■ DESCRIPTION OF THE TASK ■
Only lines containing the word "observe" belong in the answer; copy each one from the records.

Saved data entries:
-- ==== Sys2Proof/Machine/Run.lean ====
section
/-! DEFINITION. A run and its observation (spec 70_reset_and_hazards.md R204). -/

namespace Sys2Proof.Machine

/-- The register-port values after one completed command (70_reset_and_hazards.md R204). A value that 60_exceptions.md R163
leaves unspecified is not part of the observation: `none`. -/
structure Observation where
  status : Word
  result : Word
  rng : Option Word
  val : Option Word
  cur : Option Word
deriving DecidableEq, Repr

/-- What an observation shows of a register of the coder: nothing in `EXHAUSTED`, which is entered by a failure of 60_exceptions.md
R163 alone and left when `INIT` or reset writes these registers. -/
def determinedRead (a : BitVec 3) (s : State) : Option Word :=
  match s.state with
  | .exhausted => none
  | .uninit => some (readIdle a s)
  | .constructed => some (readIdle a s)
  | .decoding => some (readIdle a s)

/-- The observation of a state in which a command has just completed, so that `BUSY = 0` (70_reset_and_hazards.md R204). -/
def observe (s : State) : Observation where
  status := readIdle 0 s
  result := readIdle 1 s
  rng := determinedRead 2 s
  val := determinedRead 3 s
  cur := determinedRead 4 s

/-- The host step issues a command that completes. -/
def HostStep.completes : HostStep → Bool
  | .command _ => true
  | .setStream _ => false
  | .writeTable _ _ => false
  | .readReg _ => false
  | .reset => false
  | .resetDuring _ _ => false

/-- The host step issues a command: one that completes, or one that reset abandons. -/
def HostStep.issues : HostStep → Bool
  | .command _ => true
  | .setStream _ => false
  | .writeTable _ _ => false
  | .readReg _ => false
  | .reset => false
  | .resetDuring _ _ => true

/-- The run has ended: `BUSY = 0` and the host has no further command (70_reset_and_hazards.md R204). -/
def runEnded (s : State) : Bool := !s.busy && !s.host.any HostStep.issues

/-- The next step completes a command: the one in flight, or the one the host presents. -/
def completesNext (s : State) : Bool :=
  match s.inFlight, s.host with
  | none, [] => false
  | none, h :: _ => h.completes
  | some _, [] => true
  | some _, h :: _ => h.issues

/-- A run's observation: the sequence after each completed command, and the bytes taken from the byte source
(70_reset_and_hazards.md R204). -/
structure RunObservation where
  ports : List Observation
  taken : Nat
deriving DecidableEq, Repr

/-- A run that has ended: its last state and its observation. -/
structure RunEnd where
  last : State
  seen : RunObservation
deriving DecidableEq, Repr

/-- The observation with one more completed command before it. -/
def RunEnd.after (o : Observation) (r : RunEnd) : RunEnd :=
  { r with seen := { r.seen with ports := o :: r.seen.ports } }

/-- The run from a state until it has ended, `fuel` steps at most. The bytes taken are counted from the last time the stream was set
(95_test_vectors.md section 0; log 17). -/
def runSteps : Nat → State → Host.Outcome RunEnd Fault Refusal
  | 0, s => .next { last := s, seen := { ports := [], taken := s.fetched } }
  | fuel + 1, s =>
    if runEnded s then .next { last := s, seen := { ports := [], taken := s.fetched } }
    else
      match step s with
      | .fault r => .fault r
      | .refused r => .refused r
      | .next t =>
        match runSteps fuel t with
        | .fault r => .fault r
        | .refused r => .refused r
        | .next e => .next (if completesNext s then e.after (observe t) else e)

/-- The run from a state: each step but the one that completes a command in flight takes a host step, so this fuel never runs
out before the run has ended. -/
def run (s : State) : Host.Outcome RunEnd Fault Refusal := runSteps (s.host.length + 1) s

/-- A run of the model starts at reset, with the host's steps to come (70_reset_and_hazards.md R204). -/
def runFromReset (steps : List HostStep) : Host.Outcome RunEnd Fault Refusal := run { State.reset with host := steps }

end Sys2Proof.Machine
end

■ REPLY ■
def observe (s : State) : Observation where
        | .next e => .next (if completesNext s then e.after (observe t) else e)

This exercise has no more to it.